Robock, A. and J. Mao. 1995. The Volcanic Signal in Surface Temperature Observations. Journal of Climate, 8, 1086-1103.

The eruptions of El Chichon (1982) and Pinatubo (1991) produced a cooling force larger than all anthropogenic greenhouse gases at the time. Sulfur aerosols scatter the incoming radiation, while the volcanic dust veil absorbs both longwave and shortwave radiation. Temperature depressions are better observed by taking the effects of El Nino events out of the temperature record and by dividing the globe into latitude bands. At high latitudes in the Northern Hemisphere there is a warming trend for the first winter. The temperature depressions last only two years; this is shorter than previously calculated. El Nino events usually only affect the global temps for one year, thus volcanic effects are visible for at least one year.

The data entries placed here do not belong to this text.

/-- The update that reaches the minimum, before its event. -/
def govAtMin (a b : Nat) (s : State) : State :=
  govPut a b 2 8 s.gov.integ { s with gov := { s.gov with hard := true, atMin := true } }

section
variable {s : State} {a b : Nat} (hi : s.rep.inj = none) (ho : s.mem.hbmOnline = 3)
include hi ho

theorem govUpdate_hard (h : hardEff s ≤ max a b) :
    govUpdate (some a) (some b) s =
      if max 8 (s.gov.allowed.toNat / 2) = 8 then
        raiseEvent 2 (govAtMin a b s)
      else govPut a b 2 (max 8 (s.gov.allowed.toNat / 2)) s.gov.integ { s with gov := { s.gov with hard := true } } := by
  have r0 := readStack_reads (v := a) s.gov.t0 s.gov.fails0 (hardEff s) hi (k := 0) (by rw [ho]; rfl)
  have r1 := readStack_reads (v := b) s.gov.t1 s.gov.fails1 (hardEff s) hi (k := 1) (by rw [ho]; rfl)
  simp only [govUpdate, r0, r1, hotter, if_pos h]
  split
  · rename_i hmin
    simp only [hmin]
    rfl
  · rfl

theorem govUpdate_soft (h : max a b < hardEff s) :
    govUpdate (some a) (some b) s =
      if (govLoop s (max a b) (f32Frac s.gauge.pTotal.toNat 64)).1 < busyFloors s then
        govPut a b (if max a b < bitsNat s.regs.govCtl 8 8 then 0 else 1) (busyFloors s)
          (if max a b < bitsNat s.regs.govCtl 8 8 then 0 else s.gov.integ) { s with gov := { s.gov with overridden := true } }
      else govPut a b (if max a b < bitsNat s.regs.govCtl 8 8 then 0 else 1) (govLoop s (max a b) (f32Frac s.gauge.pTotal.toNat 64)).1.toNat
        (govLoop s (max a b) (f32Frac s.gauge.pTotal.toNat 64)).2 s := by
  have r0 := readStack_reads (v := a) s.gov.t0 s.gov.fails0 (hardEff s) hi (k := 0) (by rw [ho]; rfl)
  have r1 := readStack_reads (v := b) s.gov.t1 s.gov.fails1 (hardEff s) hi (k := 1) (by rw [ho]; rfl)
  simp only [govUpdate, r0, r1, hotter, if_neg (Nat.not_le.mpr h)]
  split <;> rfl

end

theorem raiseEvent_irqPend (e : Nat) (s : State) : (raiseEvent e s).regs.irqPend = s.regs.irqPend ||| (1#64 <<< e) := by
  unfold raiseEvent
  simp only
  split
  · rfl
  · rw [msixOn_irqPend]

theorem raiseEvent_inv {e : Nat} (he : e < 4) {s : State} (h : s.Inv) : (raiseEvent e s).Inv :=
  ⟨raiseEvent_tidy he h.1, by rw [(raiseEvent_logOnly e s).tasks, (raiseEvent_logOnly e s).nextTask]; exact h.2⟩

/-- Settles O39. -/
theorem governorUpdates : Obligations.GovernorUpdates := by
  intro s a b hs hi ho
  refine ⟨fun h => ?_, fun h => ?_⟩
  · have eq := govUpdate_hard hi ho h
    by_cases hmin : s.gov.allowed.toNat / 2 ≤ 8
    · rw [if_pos (by omega)] at eq
      have gov := (raiseEvent_logOnly 2 (govAtMin a b s)).gov
      refine ⟨_, leaves_of_inv eq (raiseEvent_inv (by decide) hs) (raiseEvent_logOnly 2 _).fuses (raiseEvent_logOnly 2 _).pending, ?_,
        (congrArg GovState.region gov).trans rfl, (congrArg GovState.hard gov).trans rfl, (congrArg GovState.integ gov).trans rfl, (congrArg GovState.t0 gov).trans rfl,
        (congrArg GovState.t1 gov).trans rfl, fun k => absurd hmin (by omega), fun _ => ⟨(congrArg GovState.atMin gov).trans rfl, ?_⟩⟩
      · rw [(raiseEvent_logOnly 2 _).gov, max_eq_left hmin]
        rfl
      · exact raiseEvent_irqPend 2 _
    · rw [if_neg (by omega)] at eq
      exact ⟨_, leaves_of_inv eq hs, rfl, rfl, rfl, rfl, rfl, rfl, fun _ => rfl, fun k => absurd k hmin⟩
  · have eq := govUpdate_soft hi ho h
    by_cases hb : (govLoop s (max a b) (f32Frac s.gauge.pTotal.toNat 64)).1 < busyFloors s
    · rw [if_pos hb] at eq
      refine ⟨_, leaves_of_inv eq hs, rfl, ?_, rfl, fun k => absurd hb (not_lt.mpr k), fun _ => ⟨rfl, rfl⟩⟩
      unfold govPut
      simp only
      split <;> rfl
    · rw [if_neg hb] at eq
      refine ⟨_, leaves_of_inv eq hs, rfl, ?_, rfl, fun _ => ⟨rfl, rfl⟩, fun k => absurd k hb⟩
      unfold govPut
      simp only
      split <;> rfl
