theorem eq_mov_of_two_le_opcodeSize {op : Byte} (h : 2 ≤ opcodeSize op) : op = 0x01#8 := by
  rcases eq_opcode_of_one_le_opcodeSize (Nat.le_of_succ_le h) with hop | rfl | rfl
  · exact hop
  · exact absurd h (by decide)
  · exact absurd h (by decide)

/-- Cause S6 does not occur: the three opcodes with a size have an Executor case, and every other byte fails by its size
before the dispatch (R144). -/
theorem decodeInstr_ne_noExecutorCase (read : Nat → Option Byte) (p : Nat) :
    decodeInstr read p ≠ .error .noExecutorCase := by
  cases hp : read p with
  | none => simp [decodeInstr_outside read p hp]
  | some op =>
    by_cases h1 : op = 0x01#8
    · rw [decodeInstr_mov read p (h1 ▸ hp)]
      cases read (p + 1) with
      | none => simp
      | some b1 => cases read (p + 3) <;> simp
    · by_cases h2 : op = 0x02#8
      · simp [decodeInstr_nop read p (h2 ▸ hp)]
      · by_cases h3 : op = 0x03#8
        · simp [decodeInstr_hlt read p (h3 ▸ hp)]
        · simp [decodeInstr_unknown read p hp h1 h2 h3]

end Sys2Proof

namespace Sys2Proof.Machine

section
variable {s t : State} (hr : s.phase = .run) (h : step s = .next t)
include hr h

/-- A step in `RUN` faults exactly on a fetch outside the code region, on an opcode without a size, and on a data-move
whose operand-2 byte is outside: the bytes of the other two rows of `phaseTransitions` meet none of the three. -/
theorem step_faulted_iff :
    t.phase = .faulted ↔
      s.brk.toNat ≤ s.fetchAddr ∨ opcodeSize (s.byteAt s.fetchAddr) = 0 ∨
        s.byteAt s.fetchAddr = 0x01#8 ∧ s.brk.toNat ≤ s.fetchAddr + 3 := by
  obtain ⟨-, -, hrows, -, -⟩ := phaseTransitions
  obtain ⟨t', ht, hrow⟩ := hrows s hr
  obtain rfl : t = t' := by simpa [h] using ht
  rcases hrow with ⟨hphase, -, ⟨hop, hin⟩ | ⟨hop, hin⟩, -⟩ | ⟨hphase, -, hop, hin, -⟩ | ⟨hphase, -, hcause, -⟩
  · have hfetch : s.fetchAddr < s.brk.toNat := by omega
    simp [hphase, hop, opcodeSize, hfetch, hin]
  · simp [hphase, hop, opcodeSize, hin]
  · simp [hphase, hop, opcodeSize, hin]
  · exact iff_of_true hphase hcause

/-- Of all that a step in `RUN` can do, only the execution of a halt answers a `HALTED` state (R143). -/
theorem step_halted (hhalt : t.phase = .halted) :
    s.fetchAddr < s.brk.toNat ∧ s.byteAt s.fetchAddr = 0x03#8 ∧ t = s.advance.raise .sysHalt := by
  rcases step_cases hr h with rfl | ⟨-, -, rfl⟩ | ⟨-, -, rfl⟩ | hhlt
  · simp at hhalt
  · simp [hr] at hhalt
  · simp [hr] at hhalt
  · exact hhlt

end
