-- ==== Sys2Proof/Machine/ClearanceRecord.lean ====
section
/-! DEFINITION. The clearance record: its ending (R183) and the exit signal (R88). -/

namespace Sys2Proof.Machine

/-- The Bay Unit sets the exit signal (R88). -/
def State.setSignal (s : State) (b : Bay) (proceed : Bool) : State := s.setBay b { s.bay b with proceed := proceed }

/-- The event kind of an outcome (R183). -/
def ClrOutcome.kind : ClrOutcome → Kind
  | .withheld => .withheld
  | .lapsed => .lapsed
  | .revoked => .revoked
  | .cancelled => .cancelled
  | .departed => .departed

/-- The run number of the bay's plan copy, 0 without one (section 12.3). -/
def State.planRun (s : State) (b : Bay) : Nat :=
  match (s.bay b).plan with
  | some p => p.run
  | none => 0

/-- Raise the event of an outcome: the reasons as detail and the sequence of the request concerned, or for DEPARTED the run number
(R183, section 12.4). LAPSED has detail 0, since it has no reasons. -/
def State.raiseOutcome (s : State) (b : Bay) (o : ClrOutcome) (reasons : Reasons) (seq : Nat) : State :=
  match o with
  | .departed => s.raise .departed (some b) (s.planRun b)
  | .withheld | .lapsed | .revoked | .cancelled => s.raise o.kind (some b) reasons.toNat seq

/-- The record of an ended clearance (R183 steps 1 to 4). -/
def Clearance.endedWith (c : Clearance) (o : ClrOutcome) (reasons : Reasons) (t : Option TimeOfDay) : Clearance :=
  { c with state := .none, request := none, failing := 0, lampPlaced := false, faultPlaced := false, outcome := some o,
           reasons := reasons, outcomeTime := t, prep := none, lapse := .stopped, reverse := none }

/-- End a clearance with an outcome, in one event (R183). Admission's bar ends with the state (R99). -/
def State.endClearance (s : State) (b : Bay) (o : ClrOutcome) (reasons : Reasons) : State :=
  let c := s.clearance b
  let s1 := s.setClearance b (c.endedWith o reasons s.clockTime)
  let s2 := if c.state == .preparing then s1.relevelChans (· == b) else s1
  let s3 := s2.setSignal b false
  s3.raiseOutcome b o reasons (match c.request with | some r => r.seq | none => 0)

end Sys2Proof.Machine
end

This paper is a noble effort on the part of the authors to separate volcanic effects from El Nino effects. Only recent volcanic eruptions can be investigated, which still leaves questions pertaining to the older eruptions such as Tambora. More work still has to be accomplished better understand the relationship between volcanoes and El Ninos.

Self, S. and M.R. Rampino. 1984. Volcanological study of the great Tambora eruption of 1815. Geology, 12, 659-663.

Tambora eruption of April 10-11, 1815, caused the death of more than 90,000 people. The volcano erupted an estimated range of 30km3 to 300km3 of tephra. Tambora is a shield volcano of alkalic mafic to undersaturated intermediate lavas. Only one pyroclastic flow predates the 1815 event, suggesting that the volcano may be in a transitional stage in magmatic composition and eruptive nature from effusive to explosive. The top 1400 m of the volcano was lost during the eruption. The climatic event is characterized by a one hour plinian phase followed by subsequent pyroclastic flows that reached the sea. Plinian ash fall and pyroclastic flows were concurrent for the first 4 hours of the eruption, then pyroclastic flows dominated the later stages of eruption. The pyroclastic flows are probably the cause for tsunamis reported during the eruption. (hmm) More than 500,000 km2 were covered by >1 cm of ash and more than 1 million km2 probably experienced ash fallout. Due to sparse fall out data, estimation of eruption volume is difficult. The averaged value of 150 km3 seems to be the accepted value for the ash fall out and the authors estimate an additional 25 km3 for ignimbrites. The estimated magma volume is 50 km3. The average output rate of the magma is estimated to be 6 x 105 m3 s-1. Only because of eye-witness accounts do we know the true magnitude of the Tambora eruption. Many of the ash fall deposits are no longer visible. It leaves one to wonder what other large explosive eruptions have occurred in the past unbeknown to us.

Self et al. detail the eruption history of Tambora. This is a great paper to read about the findings but not to digest the methods of data reduction and calculations.